Medida de proteção poderá ser contraproducente contra a expressão individual
Adventistas do sétimo dia proponentes de liberdade religiosa se preocupar um novo resolução das Nações Unidas que, grosso modo procura proteger ideologias religiosas podem fazê-lo à custa das liberdades individuais de expressão.
A medida não vinculativa, aprovada pelas Nações Unidas Conselho de Direitos Humanos, ontem, é o último de uma série contra discursos de ódio e "difamação da religião" que começou em 1999 quando o Paquistão primeiro apelou para tal resolução.
O Paquistão continua sendo o patrocinador principal de "difamação da religião" resoluções, Associação Internacional de Liberdade Religiosa (IRLA) disseram autoridades.
Resolução ontem aprovada pelo voto de 23 sim, 11 não e 13 abstenções, um endosso menos entusiástico em comparação com anos anteriores que sugerem que a crescente oposição contra tais medidas, os funcionários da IRLA. Várias agências não governamentais, incluindo o IRLA, o Fundo Becket and Watch da ONU, continuam a aumentar a conscientização sobre as conseqüências potenciais a resolução poderia ter.
"No direito internacional, se um costume é seguido por tempo suficiente, pode se tornar uma norma", disse Barry Bussey, diretor de Assuntos Legislativos da Igreja Adventista. "Tais normas tornam-se então codificada e se tornar lei."
Com sua história de uma década, resoluções contra a "difamação das religiões" parecia bem no seu caminho para fortalecimento legal, Bussey disse. Mas alguns anos atrás, quando caricaturas dinamarquesas retratando o profeta Maomé incitou ataques a embaixadas dinamarquesas em vários países muçulmanos, os países ocidentais começaram a repensar rédeas livres da resolução, disse ele.
"Estamos preocupados que [a resolução] vai limitar a liberdade de expressão", secretário-geral da IRLA John Graz disse de Genebra depois da votação.
O mais preocupante é imprecisão da resolução, disse Bussey.

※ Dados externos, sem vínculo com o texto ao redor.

theorem execCcDone_rf (x0 s) :
    RF vOut [.freeCtr, .mode, .values, .octets, .force, .galley, .vx, .edge, .front, .fab, .pot, .res, .alarms] [0x200004, 0x200005, 0x200006, 0x200007, 0x600008, 0x600009, 0x60000A, 0x60000C, 0x60000D, 0x60000E, 0x60000F, 0x600013, 0x60001D, 0x620007, 0x620009, 0x700009, 0x800007, 0x80000E, 0x82000B, 0x903007, 0xB20006, 0xB20007, 0xB2000F, 0xE00006] s (execCcDone x0 s) := by
  unfold execCcDone
  refine rf_next ?_
  refine rf_step (State.ccDone_rf _ _) rfl rfl ?_
  exact rf_refl

theorem State.ccWrite_rf (s x1 x2 x3) :
    RF vS [.freeCtr, .mode, .values, .octets, .force, .galley, .vx, .edge, .front, .fab, .pot, .res, .alarms] [0x200004, 0x200005, 0x200006, 0x200007, 0x600008, 0x600009, 0x60000A, 0x60000C, 0x60000D, 0x60000E, 0x60000F, 0x600013, 0x60001D, 0x620007, 0x620009, 0x700009, 0x800007, 0x80000E, 0x82000B, 0x903007, 0xB20006, 0xB20007, 0xB2000F, 0xE00006] s (State.ccWrite s x1 x2 x3) := by
  unfold State.ccWrite
  extract_lets v0
  refine rf_ite (fun _h1 => ?_) (fun _h2 => ?_)
  · refine rf_step (State.setCc_rf _ _ _) rfl rfl ?_
    exact rf_refl
  · refine rf_ite (fun _h3 => ?_) (fun _h4 => ?_)
    · refine rf_step (State.setCc_rf _ _ _) rfl rfl ?_
      exact rf_refl
    · refine rf_ite (fun _h5 => ?_) (fun _h6 => ?_)
      · refine rf_step (State.setCc_rf _ _ _) rfl rfl ?_
        exact rf_refl
      · refine rf_ite (fun _h7 => ?_) (fun _h8 => ?_)
        · refine rf_step (State.ccDone_rf _ _) rfl rfl ?_
          exact rf_refl
        · exact rf_refl

theorem State.devWrite_rf (s x1 x2) :
    RF vS [.reply, .freeCtr, .mode, .values, .octets, .force, .galley, .vx, .edge, .front, .fab, .pot, .res, .alarms] [0x200004, 0x200005, 0x200006, 0x200007, 0x600002, 0x600008, 0x600009, 0x60000A, 0x60000C, 0x60000D, 0x60000E, 0x60000F, 0x600013, 0x60001D, 0x620007, 0x620009, 0x630003, 0x630004, 0x630005, 0x700009, 0x800007, 0x80000E, 0x82000B, 0x903007, 0xB20006, 0xB20007, 0xB2000F, 0xE00006] s (State.devWrite s x1 x2) := by
  unfold State.devWrite
  extract_lets v0 v1 v2 v3 v4
  refine rf_cut (W := vS) v3 ?_ (fun h5 => ?_)
  · unfold v3
    refine rf_upd (b := s) ?_ ⟨fun f hf hv => by cases f <;> first | exact absurd (by decide) hf | exact absurd rfl hv | rfl | exact ⟨rfl, rfl⟩ | exact ⟨rfl, rfl, rfl, rfl, rfl⟩, Or.inr fun _ _ => rfl⟩ (Keeps.of rfl (Nat.le_refl _) rfl)
    exact rf_refl
  refine rf_cut (W := vS) v4 ?_ (fun h6 => ?_)
  · unfold v4
    split
    · rename_i w7 w8 w9 w10
      extract_lets v11
      refine rf_step (State.noiseTable_rf _ _ _ _ _) rfl rfl ?_
      exact h5
    · rename_i w12 w13
      exact h5
  refine rf_ite (fun _h14 => ?_) (fun _h15 => ?_)
  · exact rf_refl
  · split
    · rename_i w16 w17 w18 w19
      refine rf_step (State.ccWrite_rf _ _ _ _) rfl rfl ?_
      exact rf_refl
    · rename_i w20 w21
      refine rf_ite (fun _h22 => ?_) (fun _h23 => ?_)
      · refine rf_step (State.stallEval_rf _ _) rfl rfl ?_
        refine rf_step (State.decrement_rf _ _ _ _) rfl rfl ?_
        exact rf_refl
      · refine rf_ite (fun _h24 => ?_) (fun _h25 => ?_)
        · refine rf_step (State.firmwareEvent_rf _ _) rfl rfl ?_
          exact rf_refl
        · split
          · rename_i w26 w27 w28
            refine rf_ite (fun _h29 => ?_) (fun _h30 => ?_)
            · refine rf_step (State.submitSlug_rf _ _ _) rfl rfl ?_
              exact h6
            · exact h6
          · rename_i w31 w32
            exact h6

theorem State.popStamp_rf (s x1) :
    RF vSnd [.time] [] s (State.popStamp s x1) := by
  unfold State.popStamp
  extract_lets v0
  split
  · rename_i w1 w2 w3 w4
    refine rf_snd ?_
    refine rf_upd (b := s) ?_ ⟨fun f hf hv => by cases f <;> first | exact absurd (by decide) hf | exact absurd rfl hv | rfl | exact ⟨rfl, rfl⟩ | exact ⟨rfl, rfl, rfl, rfl, rfl⟩, Or.inr fun _ _ => rfl⟩ (Keeps.of rfl (Nat.le_refl _) rfl)
    exact rf_refl
  · rename_i w5 w6
    refine rf_snd ?_
    exact rf_refl

theorem State.popFw_rf (s x1) :
    RF vSnd [.front] [] s (State.popFw s x1) := by
  unfold State.popFw
  extract_lets v0 v1
  split
  · rename_i w2 w3 w4 w5
    refine rf_snd ?_
    refine rf_upd (b := s) ?_ ⟨fun f hf hv => by cases f <;> first | exact absurd (by decide) hf | exact absurd rfl hv | rfl | exact ⟨rfl, rfl⟩ | exact ⟨rfl, rfl, rfl, rfl, rfl⟩, Or.inr fun _ _ => rfl⟩ (Keeps.of rfl (Nat.le_refl _) rfl)
    exact rf_refl
  · rename_i w6 w7
    refine rf_snd ?_
    exact rf_refl

theorem State.devRead_rf (s x1) :
    RF vSnd [.galley] [] s (State.devRead s x1) := by
  unfold State.devRead
  split
  · rename_i w0 w1 w2 w3
    refine rf_snd ?_
    exact rf_refl
  · rename_i w4 w5
    refine rf_ite (fun _h6 => ?_) (fun _h7 => ?_)
    · split
      · rename_i w8 w9 w10 w11
        refine rf_snd ?_
        refine rf_step (State.reserveHandle_rf _ _) rfl rfl ?_
        exact rf_refl
      · rename_i w12 w13
        refine rf_snd ?_
        exact rf_refl
    · refine rf_snd ?_
      exact rf_refl

theorem State.devReadN_rf (s x1 x2) :
    RF vSnd [.time, .galley, .front] [] s (State.devReadN s x1 x2) := by
  unfold State.devReadN
  extract_lets v0
  refine rf_cut (W := vSnd) v0 ?_ (fun h1 => ?_)
  · unfold v0
    refine rf_foldl_snd ?_ (fun a5 t2 x3 h4 => ?_)
    · refine rf_snd ?_
      exact rf_refl
    · split
      rename_i w6 w7 w8 w9
      refine rf_pair_snd w9 ?_ (fun h10 => ?_)
      · refine rf_step (State.devRead_rf _ _) rfl rfl ?_
        refine rf_of_snd ?_
        refine rf_snd ?_
        exact h4
      refine rf_snd ?_
      exact h10
  refine rf_ite (fun _h11 => ?_) (fun _h12 => ?_)
  · split
    rename_i w13 w14 w15 w16
    refine rf_pair_snd w16 ?_ (fun h17 => ?_)
    · refine rf_step (State.popStamp_rf _ _) rfl rfl ?_
      exact rf_refl
    refine rf_snd ?_
    exact h17
  · refine rf_ite (fun _h18 => ?_) (fun _h19 => ?_)
    · split
      rename_i w20 w21 w22 w23
      refine rf_pair_snd w23 ?_ (fun h24 => ?_)
      · refine rf_step (State.popFw_rf _ _) rfl rfl ?_
        exact rf_refl
      refine rf_snd ?_
      exact h24
    · refine rf_snd ?_
      refine rf_of_snd ?_
      exact h1

theorem State.devWriteN_rf (s x1 x2) :
    RF vS [.reply, .freeCtr, .mode, .values, .octets, .force, .galley, .vx, .edge, .front, .fab, .pot, .res, .alarms] [0x200004, 0x200005, 0x200006, 0x200007, 0x600002, 0x600008, 0x600009, 0x60000A, 0x60000C, 0x60000D, 0x60000E, 0x60000F, 0x600013, 0x60001D, 0x620007, 0x620009, 0x630003, 0x630004, 0x630005, 0x700009, 0x800007, 0x80000E, 0x82000B, 0x903007, 0xB20006, 0xB20007, 0xB2000F, 0xE00006] s (State.devWriteN s x1 x2) := by
  unfold State.devWriteN
  refine rf_foldl ?_ (fun t0 x1 h2 => ?_)
  · exact rf_refl
  · refine rf_step (State.devWrite_rf _ _ _) rfl rfl ?_
    exact h2

theorem State.refuseReadOnly_rf (s) :
    RF vS [.reply] [] s (State.refuseReadOnly s) := by
  unfold State.refuseReadOnly
  extract_lets v0 v1
  refine rf_cut (W := vS) v0 ?_ (fun h2 => ?_)
  · unfold v0
    refine rf_step (State.answerErr_rf _ _) rfl rfl ?_
    exact rf_refl
  clear_value v0
  refine rf_upd (b := v0) ?_ ⟨fun f hf hv => by cases f <;> first | exact absurd (by decide) hf | exact absurd rfl hv | rfl | exact ⟨rfl, rfl⟩ | exact ⟨rfl, rfl, rfl, rfl, rfl⟩, Or.inr fun _ _ => rfl⟩ (Keeps.of rfl (Nat.le_refl _) rfl)
  exact h2

theorem State.devStore_rf (s x1 x2) :
    RF vS [.reply, .freeCtr, .mode, .values, .octets, .force, .galley, .vx, .edge, .front, .fab, .pot, .res, .alarms] [0x200004, 0x200005, 0x200006, 0x200007, 0x600002, 0x600008, 0x600009, 0x60000A, 0x60000C, 0x60000D, 0x60000E, 0x60000F, 0x600013, 0x60001D, 0x620007, 0x620009, 0x630003, 0x630004, 0x630005, 0x700009, 0x800007, 0x80000E, 0x82000B, 0x903007, 0xB20006, 0xB20007, 0xB2000F, 0xE00006] s (State.devStore s x1 x2) := by
  unfold State.devStore
  extract_lets v0 v1 v2
  refine rf_cut (W := vS) v0 ?_ (fun h3 => ?_)
  · unfold v0
    refine rf_step (State.devWriteN_rf _ _ _) rfl rfl ?_
    refine rf_step (State.trace_rf _ _) rfl rfl ?_
    refine rf_step (State.answer_rf _ _) rfl rfl ?_
    exact rf_refl
  refine rf_cut (W := vS) v1 ?_ (fun h4 => ?_)
  · unfold v1
    refine rf_step (State.answerFab_rf _ _ _ _) rfl rfl ?_
    exact h3
  refine rf_ite (fun _h5 => ?_) (fun _h6 => ?_)
  · refine rf_step (State.refuseReadOnly_rf _) rfl rfl ?_
    exact rf_refl
  · clear_value v1
    refine rf_upd (b := v1) ?_ ⟨fun f hf hv => by cases f <;> first | exact absurd (by decide) hf | exact absurd rfl hv | rfl | exact ⟨rfl, rfl⟩ | exact ⟨rfl, rfl, rfl, rfl, rfl⟩, Or.inr fun _ _ => rfl⟩ (Keeps.of rfl (Nat.le_refl _) rfl)
    exact h4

No ano passado, os especialistas IRLA se reuniram para discutir a questão emergente do discurso do ódio e "difamação de religiões". Sem uma definição universalmente aceitável de "difamação de religiões", o grupo concluiu que qualquer tentativa de impor a resolução então proposta seria arbitrária e subjetiva, dependendo em grande parte sensibilidades dos ouvintes.
"Quem determina quando uma religião é difamada?" Bussey disse após a votação. "[Esta resolução] é simplesmente muito cheio de possibilidades de abuso de poder", acrescentou ele, pedindo mais oposição concertada quando a resolução surge para a renovação do próximo ano.